● **WHAT IS BEING ASKED**: Please repeat the listing exactly, starting at its first line and stopping after the line that contains "Executing a word. -/".

● **EXERCISE MATERIALS**:
-- ==== Sys2Proof/Proofs/StepMovHalt.lean ====
section
/-! STEP, MOV and HALT (41_step_mov_halt.md): the counter's advance (R136), the operand loads (R139), the output (R138), the
derived sources (R142), the halted condition (R131), the entry of an executed instruction (R135), and the obligations O10, O15,
O17, O21, O25 and O32 assembled from these. -/

namespace Sys2Proof.Machine

/-! Executing a word. -/

/-- A row whose operands are the two addresses moves between them, at a counter that is an address (R133). -/
theorem exec_of_operands {i : Instr} {s : State} {pc src dst : Addr} (hi : i ≠ .halt) (hs : i.src = src.val)
    (hd : i.dst = dst.val) (hp : s.pc.val = pc.val) : exec i s = .next (s.moved pc src dst) := by
  rw [exec_eq_runMove hi, hs, hd, runMove_of_lt src.isLt dst.isLt, moveCell_of_pc hp]

/-- STEP at a word other than 0 moves between the addresses the word's halves are (R130, R133). -/
theorem commandStep_of_ne_zero {s : State} {pc : Addr} {w : Cell} (hp : s.pc.val = pc.val) (hc : s.cell pc = w)
    (h0 : w ≠ 0) : commandStep s = .next (s.moved pc (wordSrc w) (wordDst w)) := by
  rw [commandStep, State.word?_eq_some.mpr ⟨pc, hp, hc⟩]
  exact exec_decodeCell h0 hp

/-- An executed word is at an address, and its STEP is the move it spells. -/
theorem Executes.eq_moved {s t : State} {w : Cell} (h : Executes s t) (hw : s.word? = some w) :
    ∃ pc : Addr, s.pc.val = pc.val ∧ t = s.moved pc (wordSrc w) (wordDst w) := by
  obtain ⟨w', hw', h0, hstep⟩ := h
  obtain rfl : w' = w := Option.some.inj (hw'.symm.trans hw)
  obtain ⟨pc, hp, hc⟩ := State.word?_eq_some.mp hw
  rw [commandStep_of_ne_zero hp hc h0] at hstep
  cases hstep
  exact ⟨pc, hp, rfl⟩

/-- Settles O10: the executed word moves to a cell other than 1, so the counter's clause of the move is the plain advance. -/
theorem normalAdvanceIsPlusOneModuloHundred : Obligations.NormalAdvanceIsPlusOneModuloHundred := by
  intro s t w hw hdst hex
  obtain ⟨pc, hp, rfl⟩ := hex.eq_moved hw
  have hne : wordDst w ≠ Reg.pc := fun e => hdst (congrArg Fin.val e)
  have hcounter := (State.moved_effect hp (wordSrc w) (wordDst w)).counter
  rw [if_neg hne, ← hp] at hcounter
  exact ⟨hcounter, fun h99 => by rw [hcounter, h99]⟩

/-! The cells after a move. -/

theorem MovEffect.cell_dst {s t : State} {pc src dst : Addr} (h : MovEffect s t pc src dst) (hpc : dst ≠ Reg.pc)
    (hd : notDerived dst) : t.cell dst = s.cell src :=
  (h.cells dst hpc hd).trans (if_pos rfl)

theorem MovEffect.cell_of_ne {s t : State} {pc src dst a : Addr} (h : MovEffect s t pc src dst) (hpc : a ≠ Reg.pc)
    (hne : a ≠ dst) (hd : notDerived a) : t.cell a = s.cell a :=
  (h.cells a hpc hd).trans (if_neg hne)

theorem deriveCmp_val (a b : Cell) : (deriveCmp a b).val = if b.val < a.val then 1 else 0 := by
  unfold deriveCmp
  split <;> rfl

theorem deriveTrn_eq (a b c : Cell) : deriveTrn a b c = if c ≠ 0 then a else b := by
  by_cases hc : c = 0
  · subst hc; rfl
  · rw [deriveTrn_of_ne_zero a b hc, if_pos hc]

● **SOLUTION TO THIS EXERCISE**:
-- ==== Sys2Proof/Proofs/StepMovHalt.lean ====
section
/-! STEP, MOV and HALT (41_step_mov_halt.md): the counter's advance (R136), the operand loads (R139), the output (R138), the
derived sources (R142), the halted condition (R131), the entry of an executed instruction (R135), and the obligations O10, O15,
O17, O21, O25 and O32 assembled from these. -/

namespace Sys2Proof.Machine

/-! Executing a word. -/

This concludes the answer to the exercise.